Good performances accompany the good special effects in the beginning, but the acting quickly goes downhill. I was hooked when I was watching the remarkable performances of Russell Crowe as Jor-El, Michael Shannon as Zod, and Ayelet Zurer as Lara Lor-Van. Crowe and Zurer seem deeply connected to their roles and are highly convincing. I appreciate the fact that they portray Superman’s parents as strong and determined people rather than pushovers when faced with Zod’s attack. Shannon is intimating, but also provides a character with understandable motivations. You may want to think that Zod is a bad guy simply because he’s a bad person, but you can’t because Shannon brings Zod’s thoughts and feelings to the surface where they are easily – unavoidably – seen.

However, the impressive acting takes a dive when our main characters, Superman and Lois Lane, are introduced. While Henry Cavill (The Tudors, The Man From U.N.C.L.E.) is the best Superman I have seen so far, his acting is flat. This could be because of poor writing, but it is actually in line with some of Cavill’s other works. He seems to be simply doing what he is told (by the script) and doesn’t seem to be comfortable with his character. Amy Adams (Enchanted, Arrival) absolutely falls victim to the script, but her acting does not help the situation. Lois Lane is portrayed as the stereotypical journalist: she does dangerous stuff that doesn’t seem to make sense because she is a journalist. Adams’ sassy, almost annoyingly full-of-herself performance just makes this unoriginal role harder to watch.

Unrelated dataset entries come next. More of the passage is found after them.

-- ==== Sys2Proof/Tests/Slice0.lean ====
section
/-! SUPPORT. The package's own tests: ill-formed terms the check refuses; words written out from the
encodings of spec/30_encoding.md and spec/95_test_vectors.md (V-DEC); one step or one service per
instruction with the expected result of 95_test_vectors.md (the vector's id in the comment); and for
each statement with hypotheses a state and operands that meet them. -/

namespace Sys2Proof.Machine.Tests

/-! ### WellFormed refuses an ill-formed term for each of its checks -/

theorem test_wf_addImm : (Instr.addImm 0 0 0x0010).wellFormed = false := by decide
theorem test_wf_andImm : (Instr.andImm 0 0 0xFFEF).wellFormed = false := by decide
theorem test_wf_br : (Instr.br true true true 0x0100).wellFormed = false := by decide
theorem test_wf_jmp : (Instr.jmp 7).wellFormed = false := by decide
theorem test_wf_jsr : (Instr.jsr 0x0400).wellFormed = false := by decide
theorem test_wf_ld : (Instr.ld 0 0xFEFF).wellFormed = false := by decide
theorem test_wf_ldi : (Instr.ldi 0 0x0100).wellFormed = false := by decide
theorem test_wf_ldr : (Instr.ldr 0 0 0x0020).wellFormed = false := by decide
theorem test_wf_lea : (Instr.lea 0 0x8000).wellFormed = false := by decide
theorem test_wf_st : (Instr.st 0 0x0100).wellFormed = false := by decide
theorem test_wf_sti : (Instr.sti 0 0xFEFF).wellFormed = false := by decide
theorem test_wf_str : (Instr.str 0 0 0xFFDF).wellFormed = false := by decide
theorem test_wf_trapInvalid : (Instr.trapInvalid 0x25).wellFormed = false := by decide

/-! ### Decoding: words bit by bit (V-DEC, and the examples of the instruction rules) -/

theorem test_decode_addReg : decode 0b0001_000_001_0_00_010 = .addReg 0 1 2 := by decide
theorem test_decode_addReg_ignored : decode 0b0001_000_000_0_11_000 = .addReg 0 0 0 := by decide
theorem test_decode_addImm : decode 0b0001_000_000_1_10000 = .addImm 0 0 0xFFF0 := by decide
theorem test_decode_andReg : decode 0b0101_011_100_0_00_101 = .andReg 3 4 5 := by decide
theorem test_decode_andImm : decode 0b0101_111_111_1_11111 = .andImm 7 7 0xFFFF := by decide
theorem test_decode_not : decode 0b1001_100_101_111111 = .not 4 5 := by decide
theorem test_decode_br : decode 0b0000_1_0_0_111111110 = .br true false false 0xFFFE := by decide
theorem test_decode_ret : decode 0b1100_111_111_000000 = .ret := by decide
theorem test_decode_jmp : decode 0b1100_000_010_000000 = .jmp 2 := by decide
theorem test_decode_jsr : decode 0b0100_1_10000000000 = .jsr 0xFC00 := by decide
theorem test_decode_jsrr : decode 0b0100_0_11_111_111111 = .jsrr 7 := by decide
theorem test_decode_ld : decode 0b0010_000_111111111 = .ld 0 0xFFFF := by decide
theorem test_decode_ldi : decode 0b1010_001_111111101 = .ldi 1 0xFFFD := by decide
theorem test_decode_ldr : decode 0b0110_010_011_100000 = .ldr 2 3 0xFFE0 := by decide
theorem test_decode_lea : decode 0b1110_100_100000000 = .lea 4 0xFF00 := by decide
theorem test_decode_st : decode 0b0011_101_011111111 = .st 5 0x00FF := by decide
theorem test_decode_sti : decode 0b1011_110_000000001 = .sti 6 0x0001 := by decide
theorem test_decode_str : decode 0b0111_111_000_011111 = .str 7 0 0x001F := by decide
theorem test_decode_rti : decode 0b1000_111111111111 = .rti := by decide
theorem test_decode_reserved : decode 0b1101_111111111111 = .reserved := by decide
theorem test_decode_getc : decode 0b1111_0001_00100000 = .trapGetc := by decide
theorem test_decode_out : decode 0b1111_0000_00100001 = .trapOut := by decide
theorem test_decode_puts : decode 0b1111_0000_00100010 = .trapPuts := by decide
theorem test_decode_in : decode 0b1111_0000_00100011 = .trapIn := by decide
theorem test_decode_putsp : decode 0b1111_0000_00100100 = .trapPutsp := by decide
theorem test_decode_halt : decode 0b1111_1111_00100101 = .trapHalt := by decide
theorem test_decode_invalid : decodeWord 0b1111_0000_00100110 = .error .decodeFailure := by decide
theorem test_decode_table_row : decodeTableWord 16 0xF000 = some (.trapInvalid 0x00) := by decide
theorem test_encode_sti : encode (.sti 6 0x0001) = 0xBC01 := by decide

It’s no surprise that Man of Steel is an action film, right? Because it most certainly is. I mean, there is an hour-long (or maybe longer) fight scene at the end! It is one of the most boring action scenes I’ve ever had to sit through. The key to a good action scene is diversity, meaning that the fights and struggles need to be well-choreographed and productive. Man of Steel’s action is not diverse… Superman is basically thrown around or throws people around for that hour or so of action. Considering that he has a ton of different super powers at his disposal, this action could have been better. And at the same time that Superman is fighting the alien bad guys, Lois is in a military plane trying to destroy one of the alien ships. Of course, the aliens start to attack her and the usual things happen: Lois almost falls out of the plane several times because the ramp is down, Lois actually does fall out, but that’s turns out to be good because the plane is Kamikaze crashed into the alien ship… It is a long hour, folks.

Probably the main reason for all of its flaws is also one huge habit of Superman films: poor writing. While the look and the action may have held my interest, the dialogue and overall storyline did not. In all honesty, if this film didn’t involve Superman and his powers, it would have been boring. And two-and-a-half-hour-long films cannot afford to be boring.

Overall, Man of Steel is one of the best Superman films out there, but is still two and a half hours that you will not get back. If you choose to give this film a shot (which I encourage if you are going to see Justice League this November), my advice is to hold onto the excitement you may feel at the beginning of the film as you sit through the remaining two hours and fifteen minutes.